SHANGHAI'S key stock gauge edged up higher today, brushing aside pressures from China's latest tightening move that aimed at reining in inflation.

The benchmark Shanghai Composite Index was up 0.22 percent to 3,057.33, extending its rise of 0.3 percent last week, when it ended at a five-month closing high. Turnover was 160.81 billion yuan(US$ 24.63 billion).

Tourism and property sectors supported the market rise, as analysts said liquidity remained ample in spite of the People's Bank of China raising the reserve requirement ratio for banks.

The People's Bank of China said yesterday that reserve ratios will rise 0.5 percentage point from Thursday, which came less than two weeks of the latest interest rate hike.

"The rise itself now can hardly makes any difference to the market because liquidity is more than enough," said Zhong Hua, an analyst with Guotai Junan Securities.

"The government will continue to use more tightening measures to drain excessive money which it threw into the market two years ago in order to keep the economy rolling amid the global crisis," he added.

China recorded a 24.4 percent year-on-year increase in its foreign exchange reserves to US$3.04 trillion through the end of March while nearly 450 billion yuan in central bank bills and repos will mature in the next two weeks alone.

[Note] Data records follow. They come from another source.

-- ==== Sys2Proof/Machine/TwinOps.lean ====
section
/-!
DEFINITION. Twin pairing (R215–R235): frames out, attach and reconnection, what a holder does with records, REGCFG, takeover
and Stale regions, resync, repair, detach.
-/

namespace Sys2Proof.Machine

/-! ### Frames out (R218, R219) -/

/-- Records the module could take now: general posted-write entries less the allocation reserve, and HOST merge entries; none
while the dirty budget is spent (R222, R225). -/
def Mod.mirrorRoom (m : Mod) : Nat :=
  if m.budgetHold then 0
  else min (total ((m.hcList.filter (fun c => !(m.hch c).failed)).map (fun c => m.pwFree c false)) - m.reserve)
    (m.shareCap .host - shareUse m .host)
/-- Send one frame in a flit of its own, with what the flit grants; an HB frame goes ahead of all others. Log entry 71 (DEDUCED). -/
def Mod.sendFrame (m : Mod) (fr : List Nat) : Mod :=
  if m.twin.trained then
    let g := m.mirrorRoom - m.tx.granted
    ({ m with tx := { m.tx with granted := m.tx.granted + g } }).sendFlit (fr.head? = some 4) { grant := g, fr }
  else m

/-! ### Frames as bytes (R219) -/

/-- A LINE or PART frame of a record: type and flags, region, line number, MSN, key generation, then the ciphertext, or the byte mask and the
written bytes. -/
def TwRec.bytes (r : TwRec) : List Byte :=
  let head := fun (t : Nat) => leBytes 1 t ++ leBytes 2 (r.region % 4096) ++ leBytes 5 r.lineNo ++ leBytes 8 r.msn ++ leBytes 6 r.gen ++ leBytes 2 0
  match r.part with
  | some (k, d) => head (0x20 + r.poison.toNat) ++ leBytes 8 k.toNat ++ leBytes 64 (overlay k 0 d).toNat
  | none => head (0x10 + r.poison.toNat + 2 * r.sidecar.toNat + 4 * r.sync.toNat + 8 * r.resync.toNat) ++ leBytes 64 r.ct.toNat
def ackBytes (msn : Nat) : List Byte := leBytes 1 0x30 ++ leBytes 7 0 ++ leBytes 8 msn
def hbBytes (state epoch msn dtc : Nat) : List Byte :=
  leBytes 1 0x40 ++ leBytes 1 state ++ leBytes 6 0 ++ leBytes 8 epoch ++ leBytes 8 msn ++ leBytes 8 dtc
def nakBytes (seq : Nat) : List Byte := leBytes 1 0x60 ++ leBytes 2 seq ++ leBytes 5 0
/-- CTL messages by their order in R219. -/
def ctlHello : Nat := 0
def ctlPropose : Nat := 1
def ctlCommit : Nat := 2
def ctlDetach : Nat := 3
def ctlRegcfg : Nat := 4
def ctlTake : Nat := 5
def ctlRsopen : Nat := 6
def ctlRpull : Nat := 7
def ctlKeychk : Nat := 8
def ctlBitmap : Nat := 9
def Mod.sendCtl (m : Mod) (msg : Nat) (body : List Nat) : Mod := m.sendFrame (5 :: msg :: body)

/-- The epoch that holds once the Seed Store writes under way are done (R216). -/
def Mod.epochNow (m : Mod) : Nat :=
  match ((m.seed.running.toList ++ m.seed.queue).filterMap (fun j => match j with | .epoch e _ => some e | _ => none)).getLast? with
  | some e => e
  | none => m.nv.epoch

Hotels and tourism-related shares performed strong today, which Zhong said was partly because of the upcoming May Day holiday that may sharply boost companies' incomes.

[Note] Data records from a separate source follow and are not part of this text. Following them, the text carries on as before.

-- ==== Sys2Proof/Machine/Bauri.lean ====
section
/-!
DEFINITION. The Bauri instruction set (R260–R286, R469): an instruction, its encoding and decoding, and what each does on a
foreman.
-/

namespace Sys2Proof.Machine

/-! ### Instructions -/

/-- The sixteen operations of the ALU group, in the order of fn (R264). -/
inductive Alu where
  | add | sub | and | or | xor | sll | srl | sra | slt | sltu | mul | mulhu | divu | remu | minu | maxu
  deriving DecidableEq, Repr

/-- Immediate operations of opcodes 0x02–0x07 (R265). -/
inductive AluI where
  | addi | andi | ori | xori | slti | sltiu
  deriving DecidableEq, Repr

/-- Shifts by an immediate, in the order of sub. -/
inductive Shift where
  | slli | srli | srai
  deriving DecidableEq, Repr

/-- Widths of scratch accesses, in the order of the opcodes: 8, 16, 32, 64 bits. -/
inductive Width where
  | w8 | w16 | w32 | w64
  deriving DecidableEq, Repr

/-- Operations of the line group, in the order of fn (R277). -/
inductive LineK where
  | lrd | lrdx | lwr | lzero | lflush | lpin | lunpin
  deriving DecidableEq, Repr

/-- A Bauri instruction with its fields (R262, R263). -/
inductive BOp where
  | alu (o : Alu) (rd ra rb : BitVec 5)
  | alui (o : AluI) (rd rs : BitVec 5) (imm : BitVec 14)
  | shift (o : Shift) (rd rs : BitVec 5) (sh : BitVec 6)
  | li (rd : BitVec 5) (imm : BitVec 21)
  | lih (rd : BitVec 5) (imm : BitVec 21)
  | ld (w : Width) (rd rs : BitVec 5) (imm : BitVec 14)
  | st (w : Width) (rd rs : BitVec 5) (imm : BitVec 14)
  | br (ra rb : BitVec 5) (cond : Fin 6) (off : BitVec 10)
  | j (imm : BitVec 21)
  | call (imm : BitVec 21)
  | ret
  | loop (ra : BitVec 5) (off : BitVec 10)
  | loopi (count : BitVec 11) (off : BitVec 10)
  | lend
  | pld (r : BitVec 5) (x : Bool) (idx : BitVec 20)
  | pst (r : BitVec 5) (x : Bool) (idx : BitVec 20)
  | pwait (r : BitVec 5) (x : Bool) (idx : BitVec 20)
  | line (k : LineK) (rd ra rb : BitVec 5)
  | cusel (rd ra : BitVec 5)
  | cufeed (ra rb : BitVec 5)
  | cuget (rd : BitVec 5)
  | cuput (ra : BitVec 5)
  | txb
  | txc (rd : BitVec 5)
  | txa
  | evwait (rd rs : BitVec 5) (imm : BitVec 14)
  | evsig (rd : BitVec 5) (code : BitVec 8)
  | evack (rd rs : BitVec 5) (imm : BitVec 14)
  | time (rd : BitVec 5)
  | halt
  | yield (imm : BitVec 14)
  | trap (imm : BitVec 14)
  deriving DecidableEq, Repr

/-! ### Codes of the tables -/

def Alu.fn : Alu → BitVec 11
  | .add => 0 | .sub => 1 | .and => 2 | .or => 3 | .xor => 4 | .sll => 5 | .srl => 6 | .sra => 7
  | .slt => 8 | .sltu => 9 | .mul => 10 | .mulhu => 11 | .divu => 12 | .remu => 13 | .minu => 14 | .maxu => 15
def aluOf (fn : BitVec 11) : Option Alu :=
  match fn.toNat with
  | 0 => some .add | 1 => some .sub | 2 => some .and | 3 => some .or | 4 => some .xor | 5 => some .sll | 6 => some .srl
  | 7 => some .sra | 8 => some .slt | 9 => some .sltu | 10 => some .mul | 11 => some .mulhu | 12 => some .divu
  | 13 => some .remu | 14 => some .minu | 15 => some .maxu | _ => none
def AluI.op : AluI → BitVec 6
  | .addi => 0x02 | .andi => 0x03 | .ori => 0x04 | .xori => 0x05 | .slti => 0x06 | .sltiu => 0x07
def Shift.sub : Shift → BitVec 2 | .slli => 0 | .srli => 1 | .srai => 2
def Width.ldOp : Width → BitVec 6 | .w8 => 0x0C | .w16 => 0x0D | .w32 => 0x0E | .w64 => 0x0F
def Width.stOp : Width → BitVec 6 | .w8 => 0x10 | .w16 => 0x11 | .w32 => 0x12 | .w64 => 0x13
def Width.bytes : Width → Nat | .w8 => 1 | .w16 => 2 | .w32 => 4 | .w64 => 8
def LineK.fn : LineK → BitVec 11
  | .lrd => 0 | .lrdx => 1 | .lwr => 2 | .lzero => 3 | .lflush => 4 | .lpin => 5 | .lunpin => 6
def lineOfFn (fn : BitVec 11) : Option LineK :=
  match fn.toNat with
  | 0 => some .lrd | 1 => some .lrdx | 2 => some .lwr | 3 => some .lzero | 4 => some .lflush | 5 => some .lpin
  | 6 => some .lunpin | _ => none
/-- LZERO, LFLUSH, LPIN and LUNPIN have no scratch operand: rb must be g0. -/
def LineK.scratch : LineK → Bool | .lrd => true | .lrdx => true | .lwr => true | _ => false
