/-- LRD, LRDX, LWR, LZERO, LFLUSH, LPIN, LUNPIN, LINE_OP_DONE, LINE_OP_DEADLINE, CUSEL, CUFEED, CUGET, CUPUT (R275–R279, R469): an operation whose
operands are no trap starts on its line, its end writes its status and goes on, its bound, to which time passes, ends it with DEADLINE; a check unit is
selected, fed bytes of the scratch, read and set, and an instruction without one selected traps with 0x8B. -/
def Obligations.LineAndCheckUnitCommandsAnswer : Prop :=
  ∀ (s : State) (f : Fin 8) (rd ra rb : BitVec 5),
    (let m := s.m.countStep f
     let x := s.m.fm f
     let dev := (x.val ra).toNat
     let scr := (x.val rb).toNat
     (Stands s.m f (.line .lrd rd ra rb) → m.lineTrap f .lrd dev scr = none → exec (.lrd f rd ra rb) s =
       answers s ((m.lineStart (.foreman f) 0 rd.toNat (dev / 64) scr (~~~ 0) 0).haltHold f)) ∧
     (Stands s.m f (.line .lrdx rd ra rb) → m.lineTrap f .lrdx dev scr = none → exec (.lrdx f rd ra rb) s =
       answers s ((m.lineStart (.foreman f) 1 rd.toNat (dev / 64) scr (~~~ 0) 0).haltHold f)) ∧
     (Stands s.m f (.line .lwr rd ra rb) → m.lineTrap f .lwr dev scr = none → exec (.lwr f rd ra rb) s =
       answers s ((m.lineStart (.foreman f) 2 rd.toNat (dev / 64) scr (x.val rd) 0).haltHold f)) ∧
     (Stands s.m f (.line .lzero rd ra 0) → m.lineTrap f .lzero dev 0 = none → exec (.lzero f rd ra) s =
       answers s ((m.lineStart (.foreman f) 3 rd.toNat (dev / 64) 0 (~~~ 0) 0).haltHold f)) ∧
     (Stands s.m f (.line .lflush rd ra 0) → m.lineTrap f .lflush dev 0 = none → exec (.lflush f rd ra) s =
       answers s ((m.lineStart (.foreman f) 4 rd.toNat (dev / 64) 0 (~~~ 0) 0).haltHold f)) ∧
     (Stands s.m f (.line .lpin rd ra 0) → m.lineTrap f .lpin dev 0 = none → exec (.lpin f rd ra) s =
       answers s ((m.lineStart (.foreman f) 5 rd.toNat (dev / 64) 0 (~~~ 0) 0).haltHold f)) ∧
     (Stands s.m f (.line .lunpin rd ra 0) → m.lineTrap f .lunpin dev 0 = none → exec (.lunpin f rd ra) s =
       answers s ((m.lineStart (.foreman f) 6 rd.toNat (dev / 64) 0 (~~~ 0) 0).haltHold f)) ∧
     (∀ t : Nat, Stands s.m f (.line .lwr rd ra rb) → m.lineTrap f .lwr dev scr = some t → exec (.lwr f rd ra rb) s =
       answers s ((m.endProg f 3 t).haltHold f)) ∧
     (∀ (o : LineOp) (st : Nat), x.wait = .line o → o.status = some st →
       exec (.lineOpDone f) s = answers s (((s.m.waitEnd f o.rd st).happen 0x1B 1).haltHold f)) ∧
     (∀ o : LineOp, s.m.lineOp (.foreman f) = some o → o.status = none →
       exec (.lineOpDeadline f) s = answers s ((s.m.passUntil o.bound).lineStop f) ∧
       (o.bound ≤ s.m.time.dtc → exec (.lineOpDeadline f) s = answers s (s.m.lineDeadline (.foreman f)))) ∧
     (Stands s.m f (.cusel rd ra) → dev < 4 → exec (.cusel f rd ra) s = answers s
       (((m.cuSel f dev).2.setFm f (fun x => x.put rd (BitVec.ofNat 64 (m.cuSel f dev).1))).haltHold f)) ∧
     (Stands s.m f (.cusel rd ra) → 4 ≤ dev → exec (.cusel f rd ra) s = answers s ((m.endProg f 3 0x80).haltHold f)) ∧
     (∀ u : Nat, Stands s.m f (.cufeed ra rb) → scr ≠ 0 → scr ≤ 4096 → dev + scr ≤ 0x40000 → x.dbeIn dev scr = false → m.cuOf f = some u →
       exec (.cufeed f ra rb) s = answers s
         (((m.setCu u (fun c => c.feed (x.bytes dev scr))).setFm f (fun x => { x with pc := x.pc + 1 })).haltHold f)) ∧
     (∀ u : Nat, Stands s.m f (.cuget rd) → m.cuOf f = some u →
       exec (.cuget f rd) s = answers s (fmDoes s.m f (fun x => x.put rd (m.cu u).run))) ∧
     (∀ u : Nat, Stands s.m f (.cuput ra) → m.cuOf f = some u → exec (.cuput f ra) s = answers s
       (((m.setCu u (fun c => { c with run := x.val ra })).setFm f (fun x => { x with pc := x.pc + 1 })).haltHold f)) ∧
     (Stands s.m f (.cuput ra) → m.cuOf f = none → exec (.cuput f ra) s = answers s ((m.endProg f 3 0x8B).haltHold f)))

/-- TXB, TXC, TXA, EVSIG, EVACK, TIME, HALT, TRAP, STEP_BUDGET_EXHAUSTED, ILLEGAL_WORD, FETCH_OUTSIDE_AREA, COMMIT_UNIT_VALIDATE (R246–R250, R254,
R261, R262, R280–R286): a transaction opens, goes to the commit unit, or is dropped; the commit unit takes one transaction in order; a
program ends with its STATE and code. -/
def Obligations.TransactionAndEndCommandsAnswer : Prop :=
  ∀ (s : State) (f : Fin 8) (rd rs : BitVec 5) (imm : BitVec 14) (code : BitVec 8),
    (let m := s.m.countStep f
     let x := s.m.fm f
     (∀ p : Prog, Stands s.m f .txb → x.tx = none → x.prog = some p →
       exec (.txb f) s = answers s (fmDoes s.m f (fun x => { x with pc := x.pc + 1, tx := some { org := p.org } }))) ∧
     (Stands s.m f .txb → x.tx.isSome = true → exec (.txb f) s = answers s ((m.endProg f 3 0x88).haltHold f)) ∧
     (∀ t : Tx, Stands s.m f (.txc rd) → x.tx = some t → exec (.txc f rd) s = answers s
       (((m.setFm f (fun x => { x with pc := x.pc + 1, tx := none, wait := .txc })).sendOne { t with foreman := some (f.val, rd.toNat) }).haltHold
         f)) ∧
     (∀ p : Prog, Stands s.m f (.txc rd) → x.tx = none → x.prog = some p → exec (.txc f rd) s = answers s
       ((((m.setFm f (fun x => { x with pc := x.pc + 1 })).txFailed { org := p.org } ⟨.range, 0, 0⟩).txResult f rd.toNat
         (failWord ⟨.range, 0, 0⟩) (failWord ⟨.range, 0, 0⟩ % 65536) none).haltHold f)) ∧
     (Stands s.m f .txa → exec (.txa f) s = answers s (fmDoes s.m f (fun x => { x with pc := x.pc + 1, tx := none }))) ∧
     (∀ p : Prog, Stands s.m f (.evsig rd code) → x.prog = some p → exec (.evsig f rd code) s = answers s
       ((((m.setFm f (fun x => { x with pc := x.pc + 1 })).bump cSignal).tally 5 p.org.code islFore
         (leBytes 1 code.toNat ++ leBytes 8 (x.val rd).toNat ++ leBytes 4 (if p.org.src < 2 then p.org.hook else p.org.ticket))).haltHold
           f)) ∧
     (Stands s.m f (.evack rd rs imm) → x.evSrc rs imm < 576 → hasCnt (x.evSrc rs imm) = true → exec (.evack f rd rs imm) s = answers s
       (((m.ackSrc (x.evSrc rs imm)).setFm f (fun y => { y.put rd (BitVec.ofNat 64 (m.srcCnt (x.evSrc rs imm))) with
         immW := y.immW + 1 })).haltHold f)) ∧
     (Stands s.m f (.evack rd rs imm) → x.evSrc rs imm < 576 → hasCnt (x.evSrc rs imm) = false →
       exec (.evack f rd rs imm) s = answers s (fmDoes s.m f (fun x => x.put rd 0))) ∧
     (Stands s.m f (.time rd) →
       exec (.time f rd) s = answers s (fmDoes s.m f (fun x => x.put rd (BitVec.ofNat 64 (m.stamp islFore))))) ∧
     (Stands s.m f .halt → exec (.halt f) s = answers s ((m.endProg f 2 0).haltHold f)) ∧
     (Stands s.m f (.trap imm) → exec (.trap f imm) s = answers s ((m.endProg f 3 imm.toNat).haltHold f)) ∧
     (x.ready = true → x.spent = true → exec (.stepBudgetExhausted f) s = answers s (s.m.endProg f 4 0) ∧
       exec (.halt f) s = answers s (s.m.endProg f 4 0)) ∧
     (∀ w : Word, x.ready = true → x.spent = false → s.m.fetch f = some w → bdecode w = none →
       exec (.illegalWord f) s = answers s (m.endProg f 3 0x80)) ∧
     (x.ready = true → x.spent = false → s.m.fetch f = none → exec (.fetchOutsideArea f) s = answers s (m.endProg f 3 0x81)) ∧
     (∀ (t : Tx) (rest : List Tx), s.m.fore.commitQ = t :: rest → s.m.coreOn = true → s.m.fore.ready = true → s.m.canStage t = true →
       (let m : Mod := { s.m with fore := { s.m.fore with commitQ := rest } }
        (∀ e : Fail, m.validate t = some e → exec .commitUnitValidate s = answers s ((m.txFailed t e).txRelease t (some e))) ∧
        (m.validate t = none → exec .commitUnitValidate s = answers s
          (Mod.txRelease { m with fore := { m.fore with txnum := m.fore.txnum + 1, staged := m.fore.staged ++
            [{ t with num := m.fore.txnum + 1 }] } } t none)))) ∧
     (s.m.fore.commitQ = [] → exec .commitUnitValidate s = answers s s.m))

China International Travel Service Corp jumped 4.09 percent to 29 yuan.

The sub-index for property sector gained 1.29 percent, despite data showing China's house prices posted slower growth in March after a slew of curbing measures.

Analysts said the low valuation of property companies attracted bargain hunting by investors, and positive earnings results and sales data also supported the sector.

Shanghai Shimao Co advanced 3.47 percent to 15.49 yuan.

But Zhong cautioned that developers may face increasing liquidity pressure if China continues to repeatedly raise interest rates and banks' reserve rate, which is expected to hurt firms' profits.

He overweighed blue caps like banks, insurers and brokerages that are now in low valuations.

The view was echoed by managers at Shanghai-based Franklin Templeton Sealand Fund Management Co, who expected the mainland's banking stocks may gain a further 20 percent this year, according to Bloomberg News.